-- About this exercise --
Lines from the beginning of the entries up to and including the one with "clearing runs, the" must be duplicated word for word; leave out all others.

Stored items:
++++
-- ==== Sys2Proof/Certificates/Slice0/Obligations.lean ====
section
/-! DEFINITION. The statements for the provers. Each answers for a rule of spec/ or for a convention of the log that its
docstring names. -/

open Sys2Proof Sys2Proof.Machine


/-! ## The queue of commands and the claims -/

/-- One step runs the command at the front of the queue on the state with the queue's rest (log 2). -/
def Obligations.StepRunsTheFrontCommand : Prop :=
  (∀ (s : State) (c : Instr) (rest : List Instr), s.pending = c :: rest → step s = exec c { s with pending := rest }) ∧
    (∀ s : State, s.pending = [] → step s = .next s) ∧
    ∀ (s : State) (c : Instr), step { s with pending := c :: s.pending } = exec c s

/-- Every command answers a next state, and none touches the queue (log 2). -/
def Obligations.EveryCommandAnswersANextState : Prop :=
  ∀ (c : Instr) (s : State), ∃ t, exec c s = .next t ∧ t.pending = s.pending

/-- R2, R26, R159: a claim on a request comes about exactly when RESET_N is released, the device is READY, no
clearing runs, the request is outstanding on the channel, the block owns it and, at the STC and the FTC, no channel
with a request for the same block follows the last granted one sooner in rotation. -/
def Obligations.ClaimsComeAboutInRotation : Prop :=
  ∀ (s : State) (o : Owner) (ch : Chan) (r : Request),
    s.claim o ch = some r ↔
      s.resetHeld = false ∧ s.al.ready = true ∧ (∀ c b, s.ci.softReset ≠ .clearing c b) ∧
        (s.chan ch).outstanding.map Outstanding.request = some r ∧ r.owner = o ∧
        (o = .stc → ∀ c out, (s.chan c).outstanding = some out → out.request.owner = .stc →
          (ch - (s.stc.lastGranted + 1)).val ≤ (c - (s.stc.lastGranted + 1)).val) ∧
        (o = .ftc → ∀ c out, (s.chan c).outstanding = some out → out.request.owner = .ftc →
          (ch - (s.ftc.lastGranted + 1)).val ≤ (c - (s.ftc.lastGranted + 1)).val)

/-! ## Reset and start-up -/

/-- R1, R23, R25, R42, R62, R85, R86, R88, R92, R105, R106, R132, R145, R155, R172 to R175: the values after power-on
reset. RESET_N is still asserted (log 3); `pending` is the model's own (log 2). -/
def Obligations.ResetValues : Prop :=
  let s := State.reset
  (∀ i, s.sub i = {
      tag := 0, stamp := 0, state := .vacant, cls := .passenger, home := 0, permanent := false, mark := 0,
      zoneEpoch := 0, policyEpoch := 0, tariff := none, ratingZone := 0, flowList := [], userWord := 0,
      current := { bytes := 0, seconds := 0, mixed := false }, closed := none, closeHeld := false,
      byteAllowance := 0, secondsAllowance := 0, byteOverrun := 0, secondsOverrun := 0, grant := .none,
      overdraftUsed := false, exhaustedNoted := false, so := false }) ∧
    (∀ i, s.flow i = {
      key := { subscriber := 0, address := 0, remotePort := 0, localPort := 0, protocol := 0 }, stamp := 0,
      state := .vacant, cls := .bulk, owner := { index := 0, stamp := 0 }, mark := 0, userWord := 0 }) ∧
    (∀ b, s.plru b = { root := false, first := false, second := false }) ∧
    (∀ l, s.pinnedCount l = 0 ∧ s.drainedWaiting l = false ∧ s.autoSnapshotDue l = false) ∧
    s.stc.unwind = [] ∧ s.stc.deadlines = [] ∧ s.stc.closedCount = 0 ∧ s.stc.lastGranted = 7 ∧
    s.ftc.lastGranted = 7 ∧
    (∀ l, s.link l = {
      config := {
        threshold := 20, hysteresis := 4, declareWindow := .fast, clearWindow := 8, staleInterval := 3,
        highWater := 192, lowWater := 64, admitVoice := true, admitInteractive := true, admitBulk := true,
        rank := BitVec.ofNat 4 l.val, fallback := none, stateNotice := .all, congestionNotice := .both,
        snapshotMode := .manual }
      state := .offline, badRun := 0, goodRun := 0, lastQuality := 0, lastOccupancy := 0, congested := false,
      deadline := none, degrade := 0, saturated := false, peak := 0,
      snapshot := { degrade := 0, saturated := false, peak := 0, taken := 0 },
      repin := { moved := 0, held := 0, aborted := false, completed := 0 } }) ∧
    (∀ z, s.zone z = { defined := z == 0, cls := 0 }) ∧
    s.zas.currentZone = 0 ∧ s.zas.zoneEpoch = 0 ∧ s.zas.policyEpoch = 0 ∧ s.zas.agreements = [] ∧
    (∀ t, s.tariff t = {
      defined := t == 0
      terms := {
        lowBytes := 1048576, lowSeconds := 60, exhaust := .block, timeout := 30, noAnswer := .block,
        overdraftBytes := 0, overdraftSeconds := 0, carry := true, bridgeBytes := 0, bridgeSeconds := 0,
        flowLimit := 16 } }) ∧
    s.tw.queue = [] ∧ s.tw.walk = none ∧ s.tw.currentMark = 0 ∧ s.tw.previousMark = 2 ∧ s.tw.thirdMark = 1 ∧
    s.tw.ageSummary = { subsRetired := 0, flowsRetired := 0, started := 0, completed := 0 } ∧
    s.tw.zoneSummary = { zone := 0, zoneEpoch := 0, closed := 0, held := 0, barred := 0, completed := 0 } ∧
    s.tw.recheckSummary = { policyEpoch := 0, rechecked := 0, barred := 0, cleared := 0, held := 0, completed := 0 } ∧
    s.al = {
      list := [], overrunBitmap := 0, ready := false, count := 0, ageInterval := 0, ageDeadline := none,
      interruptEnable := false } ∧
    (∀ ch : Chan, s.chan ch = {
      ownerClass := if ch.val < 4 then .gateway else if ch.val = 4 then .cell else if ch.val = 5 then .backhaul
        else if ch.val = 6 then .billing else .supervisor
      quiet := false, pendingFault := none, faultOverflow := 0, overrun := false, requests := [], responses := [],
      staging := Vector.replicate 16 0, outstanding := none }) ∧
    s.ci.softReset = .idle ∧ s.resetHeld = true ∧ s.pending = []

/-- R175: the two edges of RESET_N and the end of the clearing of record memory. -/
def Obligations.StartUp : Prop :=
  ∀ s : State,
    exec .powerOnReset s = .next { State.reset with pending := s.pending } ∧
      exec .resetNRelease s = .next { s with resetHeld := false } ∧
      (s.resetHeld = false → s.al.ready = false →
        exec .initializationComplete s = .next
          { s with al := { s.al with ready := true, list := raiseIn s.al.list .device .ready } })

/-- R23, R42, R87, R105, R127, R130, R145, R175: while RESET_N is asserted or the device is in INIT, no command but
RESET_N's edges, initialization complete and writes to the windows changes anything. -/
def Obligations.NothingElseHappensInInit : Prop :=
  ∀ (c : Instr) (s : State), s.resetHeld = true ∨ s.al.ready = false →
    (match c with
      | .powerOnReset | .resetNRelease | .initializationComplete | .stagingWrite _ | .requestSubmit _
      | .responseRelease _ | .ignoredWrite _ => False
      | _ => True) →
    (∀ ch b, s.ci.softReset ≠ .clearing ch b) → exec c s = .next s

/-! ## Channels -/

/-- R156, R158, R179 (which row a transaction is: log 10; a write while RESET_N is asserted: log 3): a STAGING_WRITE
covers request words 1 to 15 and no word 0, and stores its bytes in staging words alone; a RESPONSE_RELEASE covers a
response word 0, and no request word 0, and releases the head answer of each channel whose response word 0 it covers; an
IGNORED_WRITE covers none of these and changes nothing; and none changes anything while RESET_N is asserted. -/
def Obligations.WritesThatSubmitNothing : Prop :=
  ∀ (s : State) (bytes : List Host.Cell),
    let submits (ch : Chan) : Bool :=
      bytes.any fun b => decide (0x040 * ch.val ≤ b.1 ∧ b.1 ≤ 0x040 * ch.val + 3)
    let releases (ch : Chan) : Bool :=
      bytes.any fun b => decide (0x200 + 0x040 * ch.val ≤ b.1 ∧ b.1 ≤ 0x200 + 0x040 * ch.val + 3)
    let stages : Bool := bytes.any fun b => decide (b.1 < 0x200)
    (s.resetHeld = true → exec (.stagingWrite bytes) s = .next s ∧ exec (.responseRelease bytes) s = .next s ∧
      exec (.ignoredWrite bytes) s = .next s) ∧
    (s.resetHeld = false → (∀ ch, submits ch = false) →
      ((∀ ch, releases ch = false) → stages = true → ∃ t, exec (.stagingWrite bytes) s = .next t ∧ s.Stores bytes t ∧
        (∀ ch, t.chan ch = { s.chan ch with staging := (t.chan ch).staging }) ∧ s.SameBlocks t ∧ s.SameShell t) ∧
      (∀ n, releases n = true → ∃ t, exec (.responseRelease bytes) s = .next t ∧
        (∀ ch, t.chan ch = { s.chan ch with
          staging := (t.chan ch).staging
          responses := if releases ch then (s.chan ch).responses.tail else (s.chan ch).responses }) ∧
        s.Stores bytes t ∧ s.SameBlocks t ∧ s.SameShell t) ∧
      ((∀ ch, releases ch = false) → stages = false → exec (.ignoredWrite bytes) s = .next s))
++++
-- Exercise output --
-- ==== Sys2Proof/Certificates/Slice0/Obligations.lean ====
section
/-! DEFINITION. The statements for the provers. Each answers for a rule of spec/ or for a convention of the log that its
docstring names. -/

open Sys2Proof Sys2Proof.Machine


/-! ## The queue of commands and the claims -/

/-- One step runs the command at the front of the queue on the state with the queue's rest (log 2). -/
def Obligations.StepRunsTheFrontCommand : Prop :=
  (∀ (s : State) (c : Instr) (rest : List Instr), s.pending = c :: rest → step s = exec c { s with pending := rest }) ∧
    (∀ s : State, s.pending = [] → step s = .next s) ∧
    ∀ (s : State) (c : Instr), step { s with pending := c :: s.pending } = exec c s

/-- Every command answers a next state, and none touches the queue (log 2). -/
def Obligations.EveryCommandAnswersANextState : Prop :=
  ∀ (c : Instr) (s : State), ∃ t, exec c s = .next t ∧ t.pending = s.pending

/-- R2, R26, R159: a claim on a request comes about exactly when RESET_N is released, the device is READY, no
clearing runs, the request is outstanding on the channel, the block owns it and, at the STC and the FTC, no channel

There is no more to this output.